Implications and Future Directions

The theoretical implication of ExprGAN's design offers new insights into generative models concerning controllability and expressiveness. Practically, the ability to edit facial expressions with fine-grained intensity control can be leveraged in various areas, such as digital entertainment, virtual reality, and human-computer interaction domains, where realistic digital facial representations are crucial. Moreover, the disentanglement strategy of identity and expression signifies a potential route towards more generalized face editing and manipulation frameworks.

Looking forward, the future developments could explore the application of ExprGAN to large-scale datasets comprised of diverse real-world scenarios or enhance its generalization capacity. The scalability of the model to accommodate a broader range of expressions, including compound and spontaneous expressions, would offer a profound impact, translating the model from controlled environments to varied real-world settings.

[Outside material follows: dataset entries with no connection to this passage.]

-- ==== Sys2Proof/Word.lean ====
section
/-! DEFINITION. The word types of the part: bytes of frames, 16-bit table words, 32-bit timebase values. -/

namespace Sys2Proof

/-- One byte of a frame, a request or a response (R212). -/
abbrev Byte := BitVec 8

/-- One word of a table (R188, R211). -/
abbrev Word := BitVec 16

/-- One 32-bit field of a request: a point value, a twist, a seconds count (R213). -/
abbrev Long := BitVec 32

/-- A value of the 32-bit microsecond timebase, which wraps (R24). -/
abbrev Micros := BitVec 32

end Sys2Proof
end

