-- ==== Sys2Proof/Machine/State.lean ====
section
/-! DEFINITION. The state of the part: every piece of state the data book names, block by block, with its value
after pin reset, and the queue of waiting commands. -/

namespace Sys2Proof.Machine

/-- Reasons the machine could stop with a fault. There is none: every command of the part has a next state, and what
the data book calls a fault is a fault record (R159), which is state. -/
inductive Fault where
  deriving DecidableEq, Repr

/-- Reasons a command could have no meaning. -/
inductive Refusal where
  /-- A row of the table without a meaning yet. Raised by no arm of `exec`; it would be safe, since the machine
  would stop where the part goes on. -/
  | notModelled (mnemonic : String)
  deriving DecidableEq, Repr

/-! ## Ports, engines and the frames in flight (chapter 1) -/

/-- The line state of a receiving port (R1). -/
inductive LineState where
  | up | down
  deriving DecidableEq, Repr

/-- What becomes of the frame now arriving at a receiving port: nothing arrives; it passes to the lane engine; it
goes into the hold buffer (R22); it is dropped (R23); its bytes after the cut at the 1025th are discarded (R7). -/
inductive RxMode where
  | none | passing | buffering | dropping | discarding
  deriving DecidableEq, Repr

/-- A receiving port. `seen` keeps the first two bytes of a frame being dropped (R23). -/
structure RxPort where
  line : LineState
  mode : RxMode
  seen : List Byte
  deriving DecidableEq, Repr

/-- A transmitting port (R2, R22): BUSY or IDLE, the bytes of the frame it sends or last sent, and whether that
frame's end delimiter has gone. -/
structure TxPort where
  busy : Bool
  bytes : List Byte
  ended : Bool
  deriving DecidableEq, Repr

/-- The hold buffer of P1 (R22). `occupied` false is EMPTY. `bytes` are those stored and not yet left, `stored` how
many were stored, `overrun` that a 1025th byte arrived, `ended` how the frame's end reached the buffer (`some true`: as
a truncation), `leaving` that the held frame has begun on P1. -/
structure HoldBuffer where
  occupied : Bool
  bytes : List Byte
  stored : Nat
  overrun : Bool
  ended : Option Bool
  leaving : Bool
  deriving DecidableEq, Repr

/-- The origin of a frame in flight (R16). -/
inductive Origin where
  | master | island
  deriving DecidableEq, Repr

/-- The out-lane outcome of a frame in flight (R16). -/
inductive FrameOutcome where
  | pending | good | bad
  deriving DecidableEq, Repr

/-- A record of the frames-in-flight list (R16). `id` is the model's own serial number of the record. -/
structure FlightRecord where
  id : Nat
  cycle : Nat
  generation : Word
  origin : Origin
  outcome : FrameOutcome
  response : Option (List Byte)
  deriving DecidableEq, Repr

/-- A fault staged in passage: a CHECK mismatch or a SLOT_SHORT, with its context (R10). -/
structure StagedFault where
  code : Nat
  context : Int
  deriving DecidableEq, Repr

/-- The staging set of a lane engine (R10). `values` holds at most one value per point. -/
structure Staging where
  values : List (Nat × Int)
  faults : List StagedFault
  misplaced : List Nat
  tags : List Byte
  request : Option (List Byte)
  deriving DecidableEq, Repr

/-- Where the walk of a frame's bytes stands (R4 to R6): in the header, before a slot's tag, before its length, in a
payload of `len` bytes with `left` still to come, in the check, or past a framing error. -/
inductive Parse where
  | header | tag | length (tag : Byte) | payload (tag : Byte) (len left : Nat) | check | lost
  deriving DecidableEq, Repr

/-- To what a return-lane frame is bound for its service slot (R17, R18, R19): a record standing in the list; one that
was removed while the frame was in passage, kept as it stood, since the frame keeps its binding (R28); the soft-reset
carrier's response; or nothing. -/
inductive Binding where
  | record (id : Nat) | removed (r : FlightRecord) | carrier (response : List Byte) | unbound
  deriving DecidableEq, Repr
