-- ==== Sys2Proof/Machine/Points.lean ====
section
/-! DEFINITION. The point table (chapter 2, R41 to R49): its conditions, ageing, commits, forces and releases. -/

namespace Sys2Proof.Machine

/-! ## Conditions (R48, R49) -/

/-- A point that makes STALE_INPUT present: an input 0 to 31 that is STALE and whose limit is not 255 (R48). -/
def State.staleInput (s : State) (n : Nat) : Bool :=
  (s.point n).quality == .stale && stalenessLimit s.smt n != 255

/-- STALE_INPUT evaluated, with the lowest such point as context (R48). -/
def evaluateStale (s : State) : State :=
  match (List.range 32).find? s.staleInput with
  | some n => judge fcStaleInput true n s
  | none => judge fcStaleInput false 0 s

/-- Whether any point is FORCED (R49). -/
def State.anyForced (s : State) : Bool := s.points.any (fun p => p.quality == .forced)

/-- POINT_FORCED evaluated after a force or release of point `n` (R49). -/
def evaluateForced (n : Nat) (s : State) : State := judge fcPointForced s.anyForced n s

/-! ## Ageing and commits (R42, R43) -/

/-- The ageing step of an out-lane frame start, with the limits of the ACTIVE SMT, and STALE_INPUT after it (R42). -/
def agePoints (advance : Nat) (s : State) : State :=
  evaluateStale { s with points := s.points.mapIdx (fun n p => agePoint advance (stalenessLimit s.smt n) p) }

/-- The commit of a staging set (R43), and STALE_INPUT after it (R48). R11, R12 and R48 do not place STALE_INPUT among the
other raises of the good end: it comes right after the values, before the staged CHECK, SLOT_SHORT and SLOT_MISSING raises
(DESIGN CHOICE, log entry 35). -/
def commit (values : List (Nat × Int)) (s : State) : State :=
  evaluateStale { s with points := commitPoints s.points values }

/-! ## POINT_FORCE and POINT_RELEASE (R45, R46) -/

/-- The outcome of a force by the point's number and the strap mode (R45). -/
def forceStatus (strap : StrapMode) (n : Nat) : Status :=
  if n ≤ 31 then (if strap = .service then .ok else .serviceOnly)
  else if n ≤ 63 then .badArgument
  else .ok

/-- POINT_FORCE (R45). -/
def pointForceRequest (n : Nat) (v : Int) (s : State) : State × Status :=
  let st := forceStatus s.strap n
  if st = .ok then
    (evaluateForced n (evaluateStale
      { s with points := s.points.set n { value := v, quality := .forced, age := 0 } }), .ok)
  else (s, st)

/-- POINT_RELEASE (R46). -/
def pointReleaseRequest (n : Nat) (s : State) : State × Status :=
  if (s.point n).quality = .forced then
    (evaluateStale (evaluateForced n { s with points := s.points.set n (releasePoint (s.point n)) }), .ok)
  else (s, .ok)

end Sys2Proof.Machine
end

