-- ==== Sys2Proof/Machine/FrameEnds.lean ====
section
/-! DEFINITION. Frame ends on both lanes (R7, R8, R11 to R14), the return-lane commit with the jobs' updates (R12), and
the sequencer at a commit (R129, R130). -/

namespace Sys2Proof.Machine

/-! ## The end check (R8) -/

/-- The check sent over the bytes of a frame, complemented for a bad frame (R8). -/
def endCheck (bad : Bool) (sent : List Byte) : List Byte := checkBytes (if bad then ~~~crc16 sent else crc16 sent)

/-- The bytes held at a frame's end, but for the two taken as its check (R8, R4). -/
def sendTail (lane : Lane) (s : State) : State :=
  let held := (s.engine lane).held
  sendBytes lane (held.take (held.length - 2)) s

/-- The outgoing frame of the out lane ended: the tail, the check and the end delimiter (R8). P1 stays BUSY until it
becomes idle (log entry 16). -/
def endOut (bad : Bool) (s : State) : State :=
  let s := sendTail .out s
  let s := sendBytes .out (endCheck bad s.p1.bytes) s
  { s with p1 := { s.p1 with ended := true } }

/-- The outgoing frame of the return lane ended: a frame of kind ISLAND was never sent (R21), and one without a byte
begins here. -/
def endReturn (bad : Bool) (s : State) : State :=
  if s.retLane.kind = kindIsland then s
  else
    let s := if s.retLane.recv = [] then beginReturn 0 s else s
    let s := sendTail .ret s
    let s := sendBytes .ret (endCheck bad s.p3.bytes) s
    { s with p3 := { s.p3 with busy := false, ended := true } }

/-! ## Bad counts (R14) -/

/-- The fault code of a lane's errors (R14). -/
def errorCode : Lane → Nat
  | .out => fcOutErrors
  | .ret => fcReturnErrors

/-- A lane's consecutive-bad count (R14). -/
def State.badCount (s : State) : Lane → Nat
  | .out => s.outBad
  | .ret => s.retBad

/-- A lane's consecutive-bad count set, and its condition judged (R14). -/
def setBad (lane : Lane) (n : Nat) (s : State) : State :=
  judge (errorCode lane) (decide (4 ≤ n)) 4
    (match lane with
     | .out => { s with outBad := n }
     | .ret => { s with retBad := n })

/-- One more bad end (R13, R14). -/
def countBad (lane : Lane) (s : State) : State := setBad lane (bump 255 (s.badCount lane)) s

/-! ## Commits and staged faults (R11, R12, R38) -/

/-- The faults of SLOT_MISSING in order of entry: the required entries of the lane in the bound slot map whose tag did
not appear (R38). -/
def missingSlots (smt : List Word) (lane : Lane) (tags : List Byte) : List (Nat × Int) :=
  ((List.range 48).map (slotEntry smt)).filterMap (fun x =>
    if x.used && x.required && x.lane == lane && !tags.contains (BitVec.ofNat 8 x.tag) then
      some (fcSlotMissing, (x.tag : Int))
    else none)

/-- The staged faults of a frame's commit, then SLOT_MISSING (R11, R12). R36 orders the CHECK mismatches among themselves
alone; mismatches and SLOT_SHORTs are raised mixed, in the order found (DESIGN CHOICE, log entry 28). -/
def stagedRaises (lane : Lane) (e : Engine) (s : State) : List (Nat × Int) :=
  e.staging.faults.map (fun f => (f.code, f.context)) ++ missingSlots (s.boundSmt e.generation) lane e.staging.tags

/-- The staged SERVICE_MISPLACED faults raised (R11, R12, R19). -/
def raiseMisplaced (e : Engine) (s : State) : State :=
  raiseAll (e.staging.misplaced.map (fun o => (fcMisplaced, (o : Int)))) s

/-! ## Out-lane ends (R11, R13) -/

/-- The commit of an out-lane good end (R11, step 1). -/
def outCommit (e : Engine) (s : State) : State :=
  if e.active && s.running then raiseAll (stagedRaises .out e s) (commit e.staging.values s) else s

/-- The outcome of a frame's record set at its out-lane end (R11, R13). A frame without a frame start has none. -/
def setOutcome (e : Engine) (o : FrameOutcome) (s : State) : State :=
  if e.started then
    { s with flight := s.flight.map (fun r => if some r.id = e.record then { r with outcome := o } else r) }
  else s

/-- A good end on the out lane (R11). -/
def outGoodEnd (e : Engine) (s : State) : State :=
  let s := raiseMisplaced e (outCommit e s)
  let s := if e.kind = kindCycle then goodCycleEnd s else s
  let s := setOutcome e .good s
  let s := match e.staging.request with
    | some payload => handPayload payload s
    | none => s
  setBad .out 0 s

/-- A bad end on the out lane (R13). -/
def outBadEnd (e : Engine) (s : State) : State := countBad .out (setOutcome e .bad s)

/-- The frame in passage on the out lane closed, `truncated` if loss of line, a new start delimiter or the cut of R7
ended it (R8, R11, R13). -/
def closeOut (truncated : Bool) (s : State) : State :=
  let e := s.outLane
  let good := e.sound && !truncated
  let s := endOut (!good) s
  let s := { s with outLane := e.closed }
  if good then outGoodEnd e s else outBadEnd e s

/-! ## The sequencer at a commit (R129, R130) -/

/-- The step timeout's consequence: YAW_STEP_TIMEOUT with the step, then the timeout step (R130). A yaw hold that the
raise turns on has already ended the move (R137). -/
def stepTimeout (s : State) : State :=
  let k := s.sequencer.step
  if k = 0 then s
  else
    let s := raise fcStepTimeout k s
    if s.sequencer.phase = .running then enterStep (yawStep s.yst k).timeoutStep s else s

/-- Whether a step's trigger is met at a commit (R130, R131). -/
def State.commitTrigger (s : State) (y : YawStep) : Bool :=
  let p := s.point 6
  (y.trigger == trigDwell && y.argument ≤ s.sequencer.commits)
    || (y.trigger == trigBrakeReleased && p.live && p.value ≤ (y.argument : Int))
    || (y.trigger == trigBrakeApplied && p.live && (y.argument : Int) ≤ p.value)
    || (y.trigger == trigOnTarget && s.onTarget)

/-- The sequencer at a return-lane commit: its outputs refreshed (R129), the commit counted, the trigger and then the
timeout judged (R130). The timeout is taken in place, or left as the consequence YAW_STEP_TIMEOUT where `defer`. -/
def sequencerCommit (defer : Bool) (s : State) : State :=
  let s := writePattern s.sequencer.step s
  if s.sequencer.step = 0 then s
  else
    let s := { s with sequencer := { s.sequencer with commits := bump 65535 s.sequencer.commits } }
    let y := yawStep s.yst s.sequencer.step
    if s.commitTrigger y then enterStep y.next s
    else if y.timeout ≠ 0 ∧ y.timeout ≤ s.sequencer.commits then
      (if defer then s.addDue .stepTimeout else stepTimeout s)
    else s

/-! ## The return-lane commit (R12) -/

/-- Every block of a return-lane commit. -/
def allBlocks : List Block :=
  [.stagedFaults, .envelope, .thermal, .arbiter, .decision, .sequencer, .tracker, .faultOutputs, .watches]

/-- The blocks named, each once, then those not named (log entry 5). -/
def completeOrder (order : List Block) : List Block :=
  let named := order.foldl (fun acc b => if acc.contains b then acc else acc ++ [b]) []
  named ++ allBlocks.filter (fun b => !named.contains b)

/-- What one block does in the event of a return-lane commit that wrote the points `written` (R12). `isLast` says that
no block follows. -/
def runBlock (raises : List (Nat × Int)) (written : List Nat) (isLast : Bool) (b : Block) (s : State) : State :=
  match b with
  | .stagedFaults => raiseAll raises s
  | .envelope => envelopeUpdate written s
  | .thermal => thermalUpdate s
  | .arbiter => arbiterEvaluate s
  | .decision => decisionUpdate written s
  | .sequencer => sequencerCommit isLast s
  | .tracker => writeHeading s
  | .faultOutputs => writeFaultOutputs s
  | .watches => watchesUpdate s

/-- The blocks run in order. -/
def runBlocks (raises : List (Nat × Int)) (written : List Nat) : List Block → State → State
  | [], s => s
  | b :: rest, s => runBlocks raises written rest (runBlock raises written rest.isEmpty b s)

/-- The return-lane commit: the staged values, then every block (R12, R43). -/
def returnCommit (order : List Block) (e : Engine) (s : State) : State :=
  let written := writtenSet s.points e.staging.values
  let s := commit e.staging.values s
  runBlocks (stagedRaises .ret e s) written (completeOrder order) s

/-! ## Return-lane ends (R12, R13, R17) -/

/-- The frame's record removed from the list at its return-lane end, as the banks take it (R17, R190). -/
def removeRecord (e : Engine) (s : State) : State :=
  match e.binding with
  | .record id => bankDrain { s with flight := s.flight.filter (fun r => r.id != id) }
  | _ => s

/-- A good end on the return lane (R12, R167). A frame that was in passage at a SOFT_RESET commits nothing (R28, R75). R12
gives a staged SERVICE_MISPLACED no place among the updates of the commit: it is raised after all of them, so that a pump
boost it asks for acts at the next thermal update (R76; DESIGN CHOICE, log entry 31). The spotlight is settled last, so that
a raise of the code in flight made within this event marks it raised again (R167; DESIGN CHOICE, log entry 32). -/
def returnGoodEnd (order : List Block) (e : Engine) (s : State) : State :=
  let s := if e.active && s.running && !e.voided then returnCommit order e s else s
  settleSpotlight (e.kind == kindCycle) (setBad .ret 0 (removeRecord e (raiseMisplaced e s)))

/-- A bad end on the return lane (R13, R167). -/
def returnBadEnd (e : Engine) (s : State) : State := settleSpotlight false (countBad .ret (removeRecord e s))

/-- The frame in passage on the return lane closed (R8, R12, R13). -/
def closeReturn (truncated : Bool) (order : List Block) (s : State) : State :=
  let e := s.retLane
  let good := e.sound && !truncated
  let s := endReturn (!good) s
  let s := { s with retLane := e.closed }
  if good then returnGoodEnd order e s else returnBadEnd e s

end Sys2Proof.Machine
end

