/-- `entry` is the position of the slot-map entry that slots of tag `tag` find on lane `lane`, none if there is none (R29,
R31). -/
def IsEntryFor (smt : List Word) (lane : Lane) (tag : Byte) (entry : Option Nat) : Prop :=
  (entry = none → ∀ p, p < 48 → ¬ ((slotEntry smt p).tag = tag.toNat ∧ (slotEntry smt p).lane = lane)) ∧
  (∀ p, entry = some p → p < 48 ∧ (slotEntry smt p).tag = tag.toNat ∧ (slotEntry smt p).lane = lane ∧
    ∀ q, q < p → ¬ ((slotEntry smt q).tag = tag.toNat ∧ (slotEntry smt q).lane = lane))

/-- What a byte `b` of a frame in passage on lane `lane` brings about at the same moment, from `s` to `t`: the frame start at
the fifth header byte (R4); at a slot's length byte, unless the slot would pass the declared total, the report contents of a
return frame that has none yet (R20), the writing of a last service slot of the return lane that is not empty (R19), and for
a mapped slot of an active pass the finding of its entry (R31; up to 60 bytes, log entry 10), applied at once if the slot is
empty; at a slot's last payload byte the application of the entry found (R31); else nothing. -/
def BringsDue (lane : Lane) (b : Byte) (s t : State) : Prop :=
  let e : Engine := { s.engine lane with recv := (s.engine lane).recv ++ [b] }
  (e.parse = .header → t.due = if e.recv.length = 5 then [.frameStart lane] else []) ∧
  (∀ tag, e.parse = .length tag →
    (e.total < e.recv.length + b.toNat → t.due = []) ∧
    (e.recv.length + b.toNat ≤ e.total →
      (tag = 0xFD → t.due = if lane = .ret ∧ e.report = none then [.reportTaken] else []) ∧
      (tag = 0xFE → t.due = if lane = .ret ∧ e.ordinal = e.slotCount ∧ b ≠ 0 then [.serviceWrite] else []) ∧
      (tag = 0x00 ∨ tag = 0xFF → t.due = []) ∧
      (tag ∉ [0x00, 0xFD, 0xFE, 0xFF] →
        (e.active = false ∨ 60 < b.toNat → t.due = [] ∧ (t.engine lane).entry = e.entry) ∧
        (e.active = true → b.toNat ≤ 60 → ∀ entry, IsEntryFor (s.boundSmt e.generation) lane tag entry →
          (t.engine lane).entry = (if entry = none then e.entry else entry) ∧
          t.due = if entry ≠ none ∧ b = 0 then [.slotApply lane] else [])))) ∧
  (∀ tag len left, e.parse = .payload tag len left →
    t.due = if left ≤ 1 ∧ e.entry ≠ none then [.slotApply lane] else []) ∧
  (e.parse = .tag ∨ e.parse = .check ∨ e.parse = .lost → t.due = [])

/-! ## Which word of a table fails its validation -/

/-- Entry `e` of a slot map fails one of the checks of R40. -/
def EntryFails (ws : List Word) (e : Nat) : Prop :=
  let x := slotEntry ws e
  x.tag ≠ 0x00 ∧ x.tag ≠ 0xFF ∧
  (x.tag = 0xFD ∨ x.tag = 0xFE ∨ 8 < x.fieldCount ∨
    (∃ a ∈ x.actions,
      a.kind ∉ [0, 1, 2, 3] ∨ a.width ∉ [1, 2, 4] ∨ 60 < a.displacement + a.width ∨ a.noPointA = true ∨
      (a.kind = 0 ∧ 32 ≤ a.pointA ∧ a.pointA ≤ 63) ∨ (a.kind = 2 ∧ a.noPointB = true) ∨
      (a.kind = 3 ∧ ¬ (a.noPointB = false ∧ 36 ≤ a.pointB ∧ a.pointB ≤ 47))) ∨
    ∃ d, d < e ∧ (slotEntry ws d).tag = x.tag ∧ (slotEntry ws d).lane = x.lane)

/-- Step `k` of a yaw step table fails one of the checks of R150. -/
def StepFails (ws : List Word) (k : Nat) : Prop :=
  let y := yawStep ws k
  y.brake ∉ [0, 1, 2] ∨ y.direction ∉ [0, 1, 2] ∨ y.trigger ∉ [0, 1, 2, 3, 4, 5] ∨ 1000 < y.speed ∨ 7 < y.next ∨
  7 < y.timeoutStep ∨ (y.drives ≠ 0 ∧ y.brake = 0) ∨
  ∃ chain : Nat → Nat, chain 0 = k ∧ (∀ i, chain (i + 1) = (yawStep ws (chain i)).next) ∧
    ∃ i j, i < j ∧ chain i = chain j ∧
      ∀ m, m < j → 1 ≤ chain m ∧ chain m ≤ 7 ∧ ((yawStep ws (chain m)).trigger = 5 ∨ (yawStep ws (chain m)).trigger = 2)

Additionally, improving the authenticity and sophistication of synthetic data could further bolster its application in training robust AI models for facial recognition and other related tasks.

In conclusion, ExprGAN marks a significant advancement in facial expression editing technologies, showcasing impressive control and versatility in expression synthesis. The paper provides a noteworthy expansion to the toolkit available for facial image manipulation, poised to inspire subsequent research and development in generative adversarial networks and their applications across digital and multimedia contexts.